In an action to recover for personal injuries, the defendant railway company interposed a general demurrer to the complaint, and subsequently appealed from an order overruling the same. From the complaint it appears that the plaintiif, when injured, was a section hand, and, with three other , men, — one of them being the section foreman, — was running and operating a hand car in an easterly direction upon the section on which he worked, and in the proper discharge of his duty. It is alleged that while so engaged the crew of the hand ear discovered a freight train approaching from the east, and, in order to avoid a collision, were compelled to remove the hand car from the track; that, while these four men were engaged in lifting and removing the car, two of them “carelessly and negligently, and without warning to the plaintiif, let go and released” their hold upon it, and “carelessly and negligently, and without warning to the plaintiff, allowed and let said hand car drop with great force to the ground,” without notifying him that they were about to do so, whereby he was ■violently thrown across the car and severely injured. The above are, in substance, the allegations as to the negligence complained of.
1. It is contended by counsel for the defendant that it was incumbent upon the plaintiff to state the exact manner in which the accident occurred, and that the foregoing allegations merely state a conclusion, and, in any event, that they fail to show that there was real or actual negligence on the part of the plaintiff's fellow servants, for which the company can be held liable. We *154are unable to agree with counsel. If the complaint was more in detail, it might be subject to the criticism that evidence had been pleaded, and not the facts. We regard it as sufficient under our system of pleading.
2. It is further insisted by counsel that the facts, as alleged, do not bring the case within the fellow-servants act (G. S. 1894, § 2701). The proper construction of this section is well settled in a number of cases which have been submitted for our determination. It includes within its scope servants exposed to and injured by the dangers peculiar to the use and operation of railroads, and it goes no further. In Steffenson v. Chicago, M. & St. P. Ry. Co., 45 Minn. 355, 47 N. W. 1068, it was held that a section man whose duty required the use of a hand car, and who was injured through the negligence of a fellow servant while they were operating it together, might .recover. That case is decisive of this, although the injuries may not have been received in the same manner. It was the duty of the plaintiff, and it was a part of the operation of the car, to remove it from the track on the approach of a train. It is evident that such removal would be attended with some haste, and be more or less hazardous.
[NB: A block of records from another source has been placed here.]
-- ==== Sys2Proof/Machine/Formats.lean ====
section
/-!
DEFINITION. What the part writes: the numeric codes (section 11.8), the records of events (R156, section 11.3) and faults
(R164, section 11.3).
-/

namespace Sys2Proof.Machine

/-! ## Codes (section 11.8) -/

def PartState.code : PartState → Nat
  | .waiting => 0 | .loading => 1 | .running => 2 | .quiesced => 3 | .lockdown => 4

def LineState.code : LineState → Nat
  | .outOfService _ => 0 | .idle => 1 | .ringingIn => 2 | .calling => 3 | .connected => 4 | .held => 5 | .clearing => 6

/-- The OUT_OF_SERVICE cause of a state; 0 for any other state (section 11.3, section 11.6). -/
def LineState.causeCode : LineState → Nat
  | .outOfService .admin => 1 | .outOfService .noPath => 2 | _ => 0

def Result.code : Result → Nat
  | .ok => 0 | .noChange => 1 | .badCode => 2 | .badPosition => 3 | .positionOff => 4 | .badHandset => 5 | .badParam => 6
  | .emptyKey => 7 | .access => 8 | .privateLine => 9 | .lineBusy => 10 | .lineOos => 11 | .noPath => 12 | .noRecorder => 13
  | .stackFull => 14 | .notHeld => 15 | .noCurrent => 16 | .notHoldable => 17 | .quiesced => 18 | .clearing => 19
  | .notAlerting => 20 | .noIcm => 21

def FaultCode.code : FaultCode → Nat
  | .ownedWrite => 1 | .indexWrite => 2 | .configLoad => 3 | .signalUnknown => 4 | .signalState => 5

def StateCause.code : StateCause → Nat
  | .request => 0 | .far => 1 | .timer => 2 | .noPath => 3 | .load => 4

def ReleaseCause.code : ReleaseCause → Nat
  | .localEnd => 0 | .far => 1 | .noAnswer => 2 | .forced => 3 | .lost => 4

def IcmState.code : IcmState → Nat
  | .free => 0 | .alerting => 1 | .paging => 2 | .talking => 3

/-- Target kind and index of an intercom call (section 11.3). -/
def IcmTarget.kindCode : IcmTarget → Nat
  | .position _ => 0 | .group _ => 1

def IcmTarget.index : IcmTarget → Nat
  | .position p => p | .group g => g

def Mode.code : Mode → Nat
  | .active => 0 | .hold => 1

/-- Kind and index of a speaker source (section 11.5); NONE shows index 0 (log 18). -/
def Source.kindCode : Source → Nat
  | .none => 0 | .line _ => 1 | .bridge _ => 2

def Source.index : Source → Nat
  | .none => 0 | .line n => n | .bridge b => b

def Mix.isB : Mix → Bool
  | .a => false | .b => true

/-! ## Events -/

/-- Why an intercom call ended, with whose act ended it (R72). -/
inductive IcmEnd where
  | left (by_ : Party)
  | noAnswer
  | disabledHandset (by_ : Party)
  | disabledPosition (p : Nat)
deriving DecidableEq, Repr

def IcmEnd.code : IcmEnd → Nat
  | .left _ => 0 | .noAnswer => 1 | .disabledHandset _ => 2 | .disabledPosition _ => 2

/-- The party word of whose act ended the call, or none (R156, R184). -/
def IcmEnd.actor : IcmEnd → Word
  | .left p => partyWord p
  | .noAnswer => noneWord
  | .disabledHandset p => partyWord p
  | .disabledPosition p => positionWord p

/-- Causes of PART_STATE (R156). -/
inductive PartCause where
  | quiesce | resume | doubleFault
deriving DecidableEq, Repr

def PartCause.code : PartCause → Nat
  | .quiesce => 0 | .resume => 1 | .doubleFault => 2

/-- What CONFIG_REJECT names (R156). -/
inductive Rejected where
  | line (n : Nat)
  | position (p : Nat)
  | key (p k : Nat)
  | bridge (b : Nat)
  | recorder (r : Nat)
deriving DecidableEq, Repr

/-- The events (R156). -/
inductive Event where
  | reqDone (slot : Nat) (word0 : Word) (result : Result) (detail1 detail2 : Word)
  | lineState (line : Nat) (old new : LineState) (cause : StateCause)
  | lineReleased (line : Nat) (cause : ReleaseCause) (duration : Nat)
  | ringAlert (line circuit : Nat) (start : Frame)
  | ringRejected (circuit : Nat) (target : Option Nat)
  | pathSwitch (line failed new position : Nat)
  | lineLost (line failed : Nat)
  | barge (line : Nat) (joining setter : Party)
  | icmAlert (call : Nat) (caller : Party) (target : IcmTarget) (start : Frame)
  | icmAnswered (call : Nat) (caller : Option Party) (answerer : Party)
  | icmEnd (call : Nat) (cause : IcmEnd) (state : IcmState)
  | recAlloc (channel port : Nat) (previous : Option Nat) (linger : Bool) (frame : Frame)
  | recGap (port : Nat) (line1 line2 : Option Nat)
  | recRestored (port : Nat) (channel : Option Nat)
  | configReject (what : Rejected)
  | loadComplete (restart : Bool) (rejects : Nat)
  | faultLogged (index : Nat) (code : FaultCode) (double : Bool)
  | partState (new old : PartState) (cause : PartCause)
deriving DecidableEq, Repr

/-- The event's kind, subject and details, as 11.3 places them. -/
def Event.parts : Event → Nat × Word × List Word
  | .reqDone slot w0 r d1 d2 => (1, natWord slot, [w0, natWord r.code, d1, d2])
  | .lineState n old new c =>
      (2, natWord n, [packed [place 7 0 old.code, place 15 8 old.causeCode],
                      packed [place 7 0 new.code, place 15 8 new.causeCode], natWord c.code])
  | .ringAlert n c f => (3, natWord n, [natWord c, frameLow f])
  | .ringRejected c t => (4, natWord c, [optWord t])
  | .pathSwitch n f c p => (5, natWord n, [natWord f, natWord c, natWord p])
  | .lineLost n f => (6, natWord n, [natWord f])
  | .lineReleased n c d => (7, natWord n, [natWord c.code, natWord d])
  | .barge n j st => (8, natWord n, [partyWord j, partyWord st])
  | .icmAlert c caller t f => (9, natWord c, [partyWord caller, natWord t.kindCode, natWord t.index, frameLow f])
  | .icmAnswered c caller a => (10, natWord c, [optPartyWord caller, partyWord a])
  | .icmEnd c cause st => (11, natWord c, [natWord cause.code, natWord st.code, cause.actor])
  | .recAlloc r p prev l f => (12, natWord r, [natWord p, optWord prev, flagWord l, frameLow f])
  | .recGap p a b => (13, natWord p, [optWord a, optWord b])
  | .recRestored p ch => (14, natWord p, [if ch.isSome then 0#32 else 1#32, optWord ch])
  | .configReject (.line n) => (15, 0#32, [natWord n])
  | .configReject (.position p) => (15, 1#32, [natWord p])
  | .configReject (.key p k) => (15, 2#32, [natWord p, natWord k])
  | .configReject (.bridge b) => (15, 3#32, [natWord b])
  | .configReject (.recorder r) => (15, 4#32, [natWord r])
  | .loadComplete r n => (16, flagWord r, [natWord n])
  | .faultLogged i c d => (17, natWord i, [natWord c.code, flagWord d])
  | .partState new old c => (18, natWord new.code, [natWord old.code, natWord c.code])

/-- The eight words of an event entry: kind, timestamp, subject and five details; unused details are 0 (R156). -/
def Event.words (e : Event) (now : Frame) : List Word :=
  let p := e.parts
  [natWord p.1, frameLow now, p.2.1] ++ (List.range 5).map fun i => p.2.2.getD i 0#32

/-! ## Faults -/

/-- A fault as it is raised (R164). -/
structure FaultReport where
  code    : FaultCode
  ext     : Bool
  table   : Bool
  subject : Nat
deriving DecidableEq, Repr

/-- The sixteen words of a fault record (section 11.3). -/
def FaultReport.words (f : FaultReport) (now : Frame) (double : Bool) : List Word :=
  [packed [place 7 0 f.code.code, placeBit 8 f.ext, placeBit 9 f.table, placeBit 10 double], natWord f.subject, frameLow now,
    frameHigh now] ++ List.replicate 12 0#32

/-- Consecutive words as posted writes, from an offset on. -/
def writesAt (off : Nat) (ws : List Word) : List (Nat × Word) := (List.range ws.length).map fun i => (off + i, ws.getD i 0#32)

end Sys2Proof.Machine
end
It would be much more dangerous to remove such a car from a railway track than it would be to remove an ordinary vehicle from a highway on the approach of another vehicle which might run it down, and this danger was peculiar to the plaintiff’s employment and duty, a proper performance of which required him to remove the car in order to avoid injury to himself and his fellows, and danger to the approaching train and to such persons as might be upon it. While thus engaged, he was operating the hand car just as much as when he was employed in “pumping” it along the track, for the removal was connected with, and in consequence of, its operation, and that of the road. Under the circumstances set forth, the operation of the car did not cease when it was stopped for the purpose of removal.
The ruling of. the court below was correct, and stands affirmed.